= DATA FOR THE TASK =
#####

-- ==== Sys2Proof/Machine/Boot.lean ====
section
/-!
DEFINITION. Machine/Boot.lean: device reset, supplies and clocks (chapter 24), the boot record and the stages of a boot, and the
apply of a pending update (chapter 23).
-/
namespace Sys2Proof.Machine

/-! ### Flash records (R834 to R838) -/

/-- R834: the valid copy with the greater seq, if a copy is valid. -/
def Boot.record? (b : Boot) : Option BootRec :=
  match b.rec0, b.rec1 with
  | some x, some y => some (if x.seq < y.seq then y else x)
  | some x, none => some x
  | none, y => y

/-- R835: the record in use. -/
def Boot.record (b : Boot) : BootRec := b.record?.getD {}

/-- R834: a new record goes over the copy that is not in use, with a seq one greater. -/
def Boot.writeRecord (b : Boot) (f : BootRec → BootRec) : Boot :=
  let r := b.record
  let r' := { f r with seq := r.seq + 1 }
  let first := match b.rec0, b.rec1 with
    | some x, some y => decide (x.seq < y.seq)
    | some _, none => false
    | none, _ => true
  if first then { b with rec0 := some r' } else { b with rec1 := some r' }

/-- A record is written. -/
def State.writeRecord (s : State) (f : BootRec → BootRec) : State := { s with boot := s.boot.writeRecord f }

/-- A bank by its number: false A, true B. -/
def Boot.bank (b : Boot) (second : Bool) : Option Bank := if second then b.bankBRec else b.bankA

/-- Replaces the contents of a bank. -/
def Boot.setBank (b : Boot) (second : Bool) (x : Option Bank) : Boot :=
  if second then { b with bankBRec := x } else { b with bankA := x }

/-- The digest of a bank in a record. -/
def BootRec.digestOf (r : BootRec) (second : Bool) : Nat := if second then r.digestB else r.digestA

/-- R834: the settings copy in use. -/
def Boot.saved (b : Boot) : Option SavedSettings :=
  match b.settings0, b.settings1 with
  | some x, some y => some (if x.seq < y.seq then y else x)
  | some x, none => some x
  | none, y => y

/-- R834: new settings go over the copy that is not in use. -/
def Boot.save (b : Boot) (x : SavedSettings) : Boot :=
  let x := { x with seq := (b.saved.map (·.seq)).getD 0 + 1 }
  let first := match b.settings0, b.settings1 with
    | some x, some y => decide (x.seq < y.seq)
    | some _, none => false
    | none, _ => true
  if first then { b with settings0 := some x } else { b with settings1 := some x }

/-! ### Device reset (R735, R760, R804, R805, R880) -/

/-- What flash and fuses keep over a reset. A staging without a status record no longer exists (Table 23-9). -/
def Boot.restarted (b : Boot) : Boot :=
  let lost : Bool := match b.staging with | some g => !g.statusRecord && g.state != .trial | none => false
  { rec0 := b.rec0, rec1 := b.rec1, bankA := b.bankA, bankBRec := b.bankBRec, floor := b.floor, settings0 := b.settings0
    settings1 := b.settings1, serial := b.serial
    staging := if lost then none else b.staging.map (fun g => { g with offers := [], relayAt := none })
    lastResult := if lost then 7 else b.record.lastResult }

/-- What a reset leaves in a Wing's DRAM until the DRAM stage clears it (R722). -/
def Wing.dramOnly (x : Wing) : Wing := { entries := x.entries, regions := x.regions, overflowLarder := x.overflowLarder }

/-- R760, Table 23-11: counters that a restart which the device makes itself leaves alone. -/
def bootCounters : List Nat := [Ctr.hallBoots, Ctr.hallUpdateApplied, Ctr.hallUpdateFailed, Ctr.hallUpdateReverted]

/-- R880: the whole device is reset and boots from the ROM stage. `own` says that the device restarts itself (log entry 95). -/
def State.restart (s : State) (own : Bool) : State :=
  { State.reset with
    part := s.part
    time := { originPending := s.time.originPending }
    host := { perstN := s.host.perstN, perstReleaseNt := 0 }
    health := { mantel := s.health.mantel }
    wing0 := s.wing0.dramOnly
    wing1 := s.wing1.dramOnly
    tiles := s.tiles.map (fun (e : Nat × Tile) => (e.1, { mem := e.2.mem }))
    boot := s.boot.restarted
    power := { s.power with
      domainsOn := false, domainsOut := [], sysClkLost := false, converters := [], pmAlert := false, lastPmAlert := none, faultN := false }
    counters := if own then s.counters.filter (fun e => bootCounters.contains e.1) else []
    free := s.free
    out := s.out
    pending := s.pending }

#####

= TASK GOAL =
What lines in the listing contain "restarted"? Copy them all.

= ANSWER BOX =
def Boot.restarted (b : Boot) : Boot :=
    boot := s.boot.restarted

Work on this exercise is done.